In the title match, they will take on the Ukrainian duo of Vladislav Manafov and Oleg Prikhodko, who eliminated Jivan Nedunchezhyan of India and Christopher Rungkat of Indonesia 6-4 and 6-2 in the semi-finals.

For the 27-year-old Portuguese tennis player, this will be his 31st doubles final at the ATP Challenger Tour and third at the Lisboa Belém Open after reaching the final in 2017 with compatriot Frederico Gil and champion in 2020 with Dominican Roberto Cid Subervi.

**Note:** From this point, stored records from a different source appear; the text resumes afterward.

/-- Flash channels and the far-shore translation (R274 to R296). Bands are keyed group × 262,144 + chip enable × 32,768 +
LUN × 16,384 + block index. -/
structure Flash where
  /-- Channels waiting for graceful retirement, in order, each with the SOURCE that asked (R293). -/
  queue : List (Nat × Nat) := []
  /-- The channel whose graceful retirement runs, and its SOURCE. -/
  retiring : Option (Nat × Nat) := none
  chans : Tab FlashChan := []
  /-- Exposed capacity in GiB, fixed at the last format (R276); the targets of each channel that the format record names; and whether
  there is a valid format record. -/
  exposed : Nat := 393216
  named : Tab Nat := []
  formatted : Bool := true
  /-- Block map: the data block set of each mapped logical block (R280). -/
  blockMap : Tab (Option Nat) := []
  bands : Tab Band := []
  /-- The open log band of each group. -/
  openLog : Tab (Option Nat) := []
  /-- WSEQ of the last slot written, and the slots written since the last checkpoint (R286). -/
  wseq : Nat := 0
  sinceCkpt : Nat := 0
  /-- Retired and excluded block sets (R290). -/
  badSets : List Nat := []
  /-- The merge that runs in each group (R284), and the band being reclaimed (R285). -/
  merging : Tab (Option Merge) := []
  reclaiming : Tab (Option Nat) := []
  /-- Channels lost through a loss of the FLX PLL that may still come back (R294). -/
  flxLost : List Nat := []
  /-- Slots programmed and tiles demoted of the running write-amplification window. -/
  ampProg : Nat := 0
  ampDem : Nat := 0
  /-- Uncompressed and compressed bytes of the demotions of the running ratio window, and their number. -/
  ratioIn : Nat := 0
  ratioOut : Nat := 0
  ratioN : Nat := 0
  /-- The far-shore event of R295 has been raised for the present shortage. -/
  belowFloor : Bool := false
  deriving DecidableEq, Repr

/-! ## Chapter 14: the Seam link -/

/-- A Seam message (Table 14.8): its VC and TAG; LINE, number of lines and CLAIM of a long message; payload bytes. -/
structure SeamMsg where
  mtype : Nat
  vc : Nat
  tag : Nat
  line : Nat
  n : Nat
  claim : Nat
  bytes : List Byte
  deriving DecidableEq, Repr

/-- A sequenced frame as a transmitter holds it (Table 14.3): KIND 1 CELL or 2 DATA. -/
structure SeamFrame where
  kind : Nat
  vc : Nat
  fseq : Nat
  sop : Bool
  eop : Bool
  ncell : Nat
  used : Nat
  payload : List Byte
  deriving DecidableEq, Repr

/-- A spare replacement at its receiver (Table 14.6): logical lane, spare, SSEQ, and whether the partner's CONF has come. -/
structure SpareSwap where
  lane : Nat
  spare : Nat
  sseq : Nat
  confirmed : Bool
  deriving DecidableEq, Repr

/-- A Seam port (R319 to R338). Lane maps give the physical lane of each logical lane, and at 16 and 17 of the two spares. -/
structure SeamPort where
  st : Nat := 0
  width : Nat := 0
  cause : Nat := 0
  partner : Nat := 0
  flight : Nat := 0
  rxMap : List Nat := List.range 18
  txMap : List Nat := List.range 18
  /-- Physical lanes not to be used until the port next trains from DOWN. -/
  rxBad : List Nat := []
  txBad : List Nat := []
  /-- Transmitter: next FSEQ, the replay buffer with how often each frame was replayed, frames that wait for credit or room,
  and per VC the frames sent and the partner's cumulative count of frames freed. -/
  fseq : Nat := 0
  replay : List (SeamFrame × Nat) := []
  txq : List SeamFrame := []
  sent : List Nat := [0, 0, 0, 0]
  freedByPartner : List Nat := [0, 0, 0, 0]
  /-- Receiver: next FSEQ, sequenced frames since the last acknowledgement, whether a NAK is out, frames of unfinished long
  messages per VC, cumulative frames freed per VC and how many of them a CTRL frame has not yet returned. -/
  rxNext : Nat := 0
  unacked : Nat := 0
  nakOut : Bool := false
  part : Tab (List Byte) := []
  freed : List Nat := [0, 0, 0, 0]
  toReturn : List Nat := [0, 0, 0, 0]
  /-- The frame discarded last for FCRC, which the replayed copy is compared with (R332). -/
  spoiled : Option (Nat × List Byte) := none
  /-- Replacement under way in the receive direction, and the SSEQ last used and last answered. -/
  swap : Option SpareSwap := none
  sseq : Nat := 0
  /-- Replacement in the transmit direction: logical lane, spare and SSEQ, from the copying until DONE. -/
  copy : Option (Nat × Nat × Nat) := none
  /-- Messages sent whose reply has not come, oldest first, those that wait for room among 2,048, and the next TAG. -/
  unanswered : List SeamMsg := []
  outbox : List SeamMsg := []
  nextTag : Nat := 0
  /-- Messages received and not yet taken, oldest first, each with the frames it frees. -/
  inbox : List (SeamMsg × Nat) := []
  hseq : Nat := 0
  /-- The loopback pattern sent and not yet echoed. -/
  loop : Option (List Byte) := none
  prbs : Nat := 0
  deriving DecidableEq, Repr

/-- A claim on tiles of tandem regions (R339): own TAG, first tile and count. `st`: 0 waits to be sent, 1 outstanding,
2 granted and its transfer running, 3 outstanding and beaten, awaiting FOLDED. -/
structure Claim where
  tag : Nat
  first : Nat
  count : Nat
  st : Nat
  deriving DecidableEq, Repr

/-- Why lines are fetched from the partner: to repair a line (R258 source 3), to resolve a lost channel's tile (Table 11.9), or for a
tile checksum failure (R397). -/
inductive FetchWhy where
  | repair
  | lost
  | seal
  deriving DecidableEq, Repr

/-- A FETCH to the partner: its port and TAG, first line and number of lines, the lines of them that are wanted, and the data of a
checksum fetch that has come (none: not yet; empty: refused). -/
structure Fetch where
  port : Nat
  tag : Nat
  line : Nat
  n : Nat
  want : List Nat
  why : FetchWhy
  got : Option (List Byte) := none
  deriving DecidableEq, Repr

/-- Seam ports. -/
structure Seam where
  fetches : List Fetch := []
  /-- Lanes whose replacement is due: port × 36 + direction × 18 + lane (R334). -/
  spareDue : List Nat := []
  ports : Tab SeamPort := []
  claims : List Claim := []
  /-- Claims of the partner already answered: TAG, UNIT and the answer sent (a duplicate gets it again). -/
  answered : List (Nat × Nat × List Byte) := []
  /-- Claims of the partner that wait for the end of an own transfer: port, TAG, UNIT, claim, first tile, count. -/
  claimWaits : List (Nat × Nat × Nat × Nat × Nat × Nat) := []
  /-- Writes of the partner being applied: port, TAG and lines not yet written; their MACKs leave in order (R336). -/
  applying : List (Nat × Nat × Nat) := []
  deriving DecidableEq, Repr

/-! ## Chapter 15: planes and pairs -/

/-- A merge entry of a landing (R346): the transaction, its line, the answer passed on and the plane that gave it. -/
structure MergeEntry where
  link : Nat
  seq : Nat
  line : Nat
  cmp : Cmp
  deriving DecidableEq, Repr

/-- A plane command at an output stage (R345): its stage, CID (tag and step), line and content. -/
structure PlaneCmd where
  stage : Nat
  tag : Nat
  step : Nat
  line : Nat
  what : Nat
  deriving DecidableEq, Repr

/-- The manifest planes (R342 to R354). -/
structure Redund where
  /-- Plane roles, Table 15.1 codes. -/
  stA : Nat := 0
  stB : Nat := 1
  /-- Sets already copied to a plane that is REJOINING (R354). -/
  copied : List Nat := []
  /-- Claims of the planes, the takeover claim that the follower holds, and Thimble's two counters (R342). -/
  claimA : Nat := 0
  claimB : Nat := 0
  claimHeld : Nat := 0
  planeCtr : Nat := 0
  unitCtr : Nat := 0
  /-- The highest claim announced to the output stages, and the claim before it while the dual-issue window is open (R352). -/
  claimNow : Nat := 0
  claimOld : Option Nat := none
  merges : List MergeEntry := []
  held : List PlaneCmd := []
  done : List PlaneCmd := []
  /-- Lines to resolve, each with kind, charged planes, tag and step (R348). -/
  resolving : List (Nat × Nat × Nat × Nat × Nat) := []
  divLog : List DivRec := []
  /-- Paths from plane A and B found silent: bit 0 weave of A, 1 sideband of A, 2 and 3 of B. -/
  silent : Nat := 0
  deriving DecidableEq, Repr

/-- The continuous self-test and the health report (R355 to R358). -/
structure Health where
  /-- Scrub: sets passed in this pass, and the health report's fields (Table 15.5). -/
  scrubbed : Nat := 0
  scrubEnd : Nat := 0
  scrubPasses : Nat := 0
  scrubMisses : Nat := 0
  panelTests : Nat := 0
  panelFails : Nat := 0
  echoes : Nat := 0
  echoFails : Nat := 0
  verifies : Nat := 0
  divLast : Nat := 0
  health : List Byte := List.replicate 64 0
  stickyHealth : Nat := 0
  testWindow : Tab Nat := []
  deriving DecidableEq, Repr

In singles, Italian Marco Cecchinato, semi-finalist of Roland Garros in 2018, beat Spaniard Carlos Taberner 7-6 (7-2) and 6-4, scheduling a meeting in the semi-final with the “Reserve” Kazakh Timofey Skatov, responsible for eliminating Frenchman Benoit Pera, in three matches, with a score of 6-4, 2-6 and 7-5.

The other semi-final of the Lisbon tournament will be discussed between Austrian Filip Mizolich, who defeated Giulio Zeppieri 6-4 today, and Frenchman Luca van Assche, the executioner of compatriot Alexander Müller, who finished seventh. parts 6-4 and 7-5.